• **Task description**
Take every line containing "same" out of the records.

========

-- ==== Sys2Proof/Laws/Bits.lean ====
section
/-! SUPPORT. Bit strings and their bytes: what `bitsOfNat`, `bitsOfInt`, `natOfBits` and `packBits` make of a bit vector. -/

namespace Sys2Proof.Machine

/-- The bits of a bit string, most significant first. -/
def bitsOf (v : BitVec w) : List Bool := (List.range w).map v.getMsbD

theorem length_bitsOf (v : BitVec w) : (bitsOf v).length = w := by simp [bitsOf]

theorem getElem?_bitsOf (v : BitVec w) (i : Nat) : (bitsOf v)[i]? = if i < w then some (v.getMsbD i) else none := by
  unfold bitsOf
  rw [List.getElem?_map]
  split
  · rename_i h; rw [List.getElem?_range h]; rfl
  · rename_i h; rw [List.getElem?_eq_none (by simpa using h)]; rfl

/-- The bits of two strings put together are those of the first, then those of the second. -/
theorem bitsOf_append (a : BitVec v) (b : BitVec w) : bitsOf (a ++ b) = bitsOf a ++ bitsOf b := by
  apply List.ext_getElem?
  intro i
  rw [getElem?_bitsOf, List.getElem?_append, length_bitsOf, getElem?_bitsOf, getElem?_bitsOf, BitVec.getMsbD_append]
  by_cases h : i < v
  · simp only [h, Nat.lt_of_lt_of_le h (Nat.le_add_right v w), Nat.not_le.mpr h, if_true, if_false]
  · have : v ≤ i := by omega
    simp only [h, if_false, this, if_true]
    by_cases k : i < v + w
    · rw [if_pos k, if_pos (by omega)]
    · rw [if_neg k, if_neg (by omega)]

/-- The `width` low bits of a number are those of its bit string of that width. -/
theorem bitsOfNat_eq (w n : Nat) : bitsOfNat w n = bitsOf (BitVec.ofNat w n) := by
  have : ∀ k, k ≤ w → bitsOfNat k n = (bitsOf (BitVec.ofNat w n)).drop (w - k) := by
    intro k
    induction k with
    | zero => intro _; simp [bitsOfNat, bitsOf]
    | succ k ih =>
      intro h
      rw [bitsOfNat, ih (by omega)]
      have l : w - (k+1) < (bitsOf (BitVec.ofNat w n)).length := by rw [length_bitsOf]; omega
      rw [List.drop_eq_getElem_cons l]
      congr 1
      · apply Option.some.inj
        rw [← List.getElem?_eq_getElem, getElem?_bitsOf, if_pos (by omega), BitVec.getMsbD_eq_getLsbD]
        congr 1
        have e : w - 1 - (w - (k+1)) = k := by omega
        rw [e]
        rw [BitVec.getLsbD_ofNat]; simp [show w - (k+1) < w by omega, show k < w by omega]
      · congr 1; omega
  have := this w (Nat.le_refl _)
  simpa using this

theorem natOfBits_append (a b : List Bool) : natOfBits (a ++ b) = natOfBits a * 2 ^ b.length + natOfBits b := by
  unfold natOfBits
  rw [List.foldl_append]
  have : ∀ (b : List Bool) (x : Nat),
      b.foldl (fun n b => 2 * n + b.toNat) x = x * 2 ^ b.length + b.foldl (fun n b => 2 * n + b.toNat) 0 := by
    intro b
    induction b with
    | nil => intro x; simp
    | cons c b ih =>
      intro x
      simp only [List.foldl_cons, List.length_cons]
      rw [ih (2 * x + c.toNat), ih (2 * 0 + c.toNat)]
      rw [Nat.pow_succ, Nat.add_mul]
      simp only [Nat.mul_zero, Nat.zero_add]
      rw [← Nat.add_assoc]
      congr 2
      rw [Nat.mul_comm 2 x, Nat.mul_assoc, Nat.mul_comm 2]
  exact this b _

/-- A number comes back from its bits, modulo their number. -/
theorem natOfBits_bitsOfNat (w n : Nat) : natOfBits (bitsOfNat w n) = n % 2 ^ w := by
  induction w with
  | zero => simp [bitsOfNat, natOfBits, Nat.mod_one]
  | succ w ih =>
    have : bitsOfNat (w+1) n = [n.testBit w] ++ bitsOfNat w n := rfl
    rw [this, natOfBits_append, ih]
    have l : (bitsOfNat w n).length = w := by rw [bitsOfNat_eq, length_bitsOf]
    rw [l]
    simp only [natOfBits, List.foldl_cons, List.foldl_nil, Nat.mul_zero, Nat.zero_add]
    rw [Nat.pow_succ, Nat.mod_mul, Nat.testBit_eq_decide_div_mod_eq, Nat.add_comm]
    congr 1
    have : n / 2 ^ w % 2 = 0 ∨ n / 2 ^ w % 2 = 1 := by omega
    rcases this with h | h <;> simp [h]

/-- A bit string cut into bytes is its bytes, the most significant first. -/
theorem packBits_bitsOf (n : Nat) (v : BitVec w) (h : w = 8 * n) : packBits n (bitsOf v) = bigEndian n v := by
  induction n generalizing w with
  | zero => rfl
  | succ n ih =>
    subst h
    have split : bitsOf v = bitsOf (v.extractLsb' (8 * n) 8) ++ bitsOf (v.extractLsb' 0 (8 * n)) := by
      apply List.ext_getElem?
      intro i
      rw [getElem?_bitsOf, List.getElem?_append, length_bitsOf, getElem?_bitsOf, getElem?_bitsOf]
      simp only [BitVec.getMsbD_eq_getLsbD, BitVec.getLsbD_extractLsb']
      by_cases a : i < 8
      · rw [if_pos a, if_pos a, if_pos (by omega)]
        have : 8 * (n + 1) - 1 - i = 8 * n + (8 - 1 - i) := by omega
        rw [this]
        simp [a, show i < 8 * (n + 1) by omega, show 7 - i < 8 by omega]
      · rw [if_neg a]
        by_cases b : i < 8 * (n + 1)
        · rw [if_pos b, if_pos (by omega)]
          have : 8 * (n + 1) - 1 - i = 0 + (8 * n - 1 - (i - 8)) := by omega
          rw [this]
          simp [b, show i - 8 < 8 * n by omega, show 8 * n - 1 - (i - 8) < 8 * n by omega]
        · rw [if_neg b, if_neg (by omega)]
    rw [split, packBits]
    have e : ∀ b : BitVec 8, natOfBits (bitsOf b) = b.toNat := by
      intro b
      have := natOfBits_bitsOfNat 8 b.toNat
      rw [bitsOfNat_eq] at this
      simp only [BitVec.ofNat_toNat, BitVec.setWidth_eq] at this
      rw [this]; have := b.isLt; omega
    rw [List.take_left' (length_bitsOf _), List.drop_left' (length_bitsOf _), e, ih _ rfl]
    unfold bigEndian byteOf
    rw [List.range_succ_eq_map, List.map_cons, List.map_map]
    congr 1
    · exact by rw [BitVec.ofNat_toNat, BitVec.setWidth_eq]; simp
    · apply List.map_congr_left
      intro k hk
      have hk := List.mem_range.1 hk
      simp only [Function.comp]
      apply BitVec.eq_of_getLsbD_eq
      intro i hi
      simp only [BitVec.getLsbD_extractLsb']
      have : 8 * (n + 1 - 1 - k.succ) = 8 * (n - 1 - k) := by omega
      rw [this]
      simp [hi]
      intro _; omega

/-- A number cut into bits of a width is the bit string of the number. -/
theorem bitsOfInt_eq (w : Nat) (x : Int) : bitsOfInt w x = bitsOf (BitVec.ofInt w x) := by
  unfold bitsOfInt
  rw [bitsOfNat_eq, BitVec.ofNat_toNat, BitVec.setWidth_eq]

/-- A bit string whose first eight bits are those of a byte is cut into that byte and the rest. -/
theorem packBits_byte (n : Nat) (b : Byte) (rest : List Bool) : packBits (n + 1) (bitsOf b ++ rest) = b :: packBits n rest := by
  rw [packBits, List.take_left' (length_bitsOf _), List.drop_left' (length_bitsOf _)]
  congr 1
  have one := packBits_bitsOf 1 b rfl
  simp only [packBits, List.take_of_length_le (Nat.le_of_eq (length_bitsOf b))] at one
  have same : bigEndian 1 b = [b] := by simp [bigEndian]
  exact (List.cons.inj (one.trans same)).1

theorem bytes16_eq (v : BitVec 16) : bytes16 v = bigEndian 2 v := rfl

/-- The fields of a record of QUERY TARGETS (R172, R174). -/
theorem entryBytes_eq (now : Millis) (slot : Nat) (e : Entry) :
    entryBytes now slot e = bigEndian 14
      (BitVec.ofNat 4 slot ++ BitVec.ofNat 2 e.state.code ++ BitVec.ofNat 4 e.hits ++ BitVec.ofNat 6 e.id ++
        BitVec.ofNat 3 e.cls ++ BitVec.ofNat 2 e.tier ++ BitVec.ofNat 4 e.confidence ++ BitVec.ofInt 11 e.azL ++
        BitVec.ofInt 11 e.azR ++ BitVec.ofInt 12 e.rate ++ BitVec.ofInt 10 e.elevB ++ BitVec.ofInt 10 e.elevT ++
        BitVec.ofNat 13 e.range ++ BitVec.ofNat 16 (min 65535 (ageOf now e.obsTime)) ++ (0 : BitVec 4)) := by
  rw [← packBits_bitsOf 14 _ rfl]
  unfold entryBytes
  simp only [bitsOfNat_eq, bitsOfInt_eq, bitsOf_append]
  rfl

/-- The fields of a record of QUERY NODES (R172, R174). -/
theorem nodeBytes_eq (id : Nat) (r : NodeRecord) :
    r.bytes id = bigEndian 7
      (BitVec.ofNat 5 id ++ BitVec.ofNat 3 r.state.code ++ BitVec.ofNat 4 r.mismatchCount ++
        BitVec.ofBool r.lastEcho.isSome ++ BitVec.ofNat 3 (min 7 r.failCount) ++ r.reportedEcho.derate ++
        r.reportedEcho.openFlags ++ r.reportedEcho.shortFlags) := by
  have first : BitVec.ofNat 5 id ++ BitVec.ofNat 3 r.state.code = byteOf (8 * id + r.state.code) := by
    apply BitVec.eq_of_toNat_eq
    have : r.state.code < 8 := by cases r.state <;> decide
    simp only [BitVec.toNat_append, byteOf, BitVec.toNat_ofNat]
    rw [← Nat.shiftLeft_add_eq_or_of_lt (by omega), Nat.shiftLeft_eq]
    omega
  have second : BitVec.ofNat 4 r.mismatchCount ++ BitVec.ofBool r.lastEcho.isSome ++ BitVec.ofNat 3 (min 7 r.failCount) =
      byteOf (16 * r.mismatchCount + 8 * r.lastEcho.isSome.toNat + min 7 r.failCount) := by
    apply BitVec.eq_of_toNat_eq
    have : r.lastEcho.isSome.toNat < 2 := Bool.toNat_lt _
    simp only [BitVec.toNat_append, byteOf, BitVec.toNat_ofNat, BitVec.toNat_ofBool]
    rw [← Nat.shiftLeft_add_eq_or_of_lt (by omega), ← Nat.shiftLeft_add_eq_or_of_lt (by omega), Nat.shiftLeft_eq,
      Nat.shiftLeft_eq]
    omega
  have cut : ∀ (v : BitVec 16) (rest : List Bool),
      packBits 4 (bitsOf v ++ rest) = packBits 2 (bitsOf v) ++ packBits 2 rest := by
    intro v rest
    have d2 : (bitsOf v).drop 16 = [] := List.drop_of_length_le (Nat.le_of_eq (length_bitsOf v))
    simp only [packBits, List.take_append, List.drop_append, List.length_drop, length_bitsOf]
    simp [d2]
  have all : packBits 7 (bitsOf (byteOf (8 * id + r.state.code)) ++
      (bitsOf (byteOf (16 * r.mismatchCount + 8 * r.lastEcho.isSome.toNat + min 7 r.failCount)) ++
        (bitsOf r.reportedEcho.derate ++ (bitsOf r.reportedEcho.openFlags ++ bitsOf r.reportedEcho.shortFlags)))) =
      r.bytes id := by
    rw [packBits_byte, packBits_byte, packBits_byte, cut, packBits_bitsOf 2 _ rfl, packBits_bitsOf 2 _ rfl]
    rfl
  rw [← packBits_bitsOf 7 _ rfl, ← all, ← first, ← second]
  simp only [bitsOf_append, List.append_assoc]

end Sys2Proof.Machine
end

========

• **Exercise output**
  have same : bigEndian 1 b = [b] := by simp [bigEndian]
  exact (List.cons.inj (one.trans same)).1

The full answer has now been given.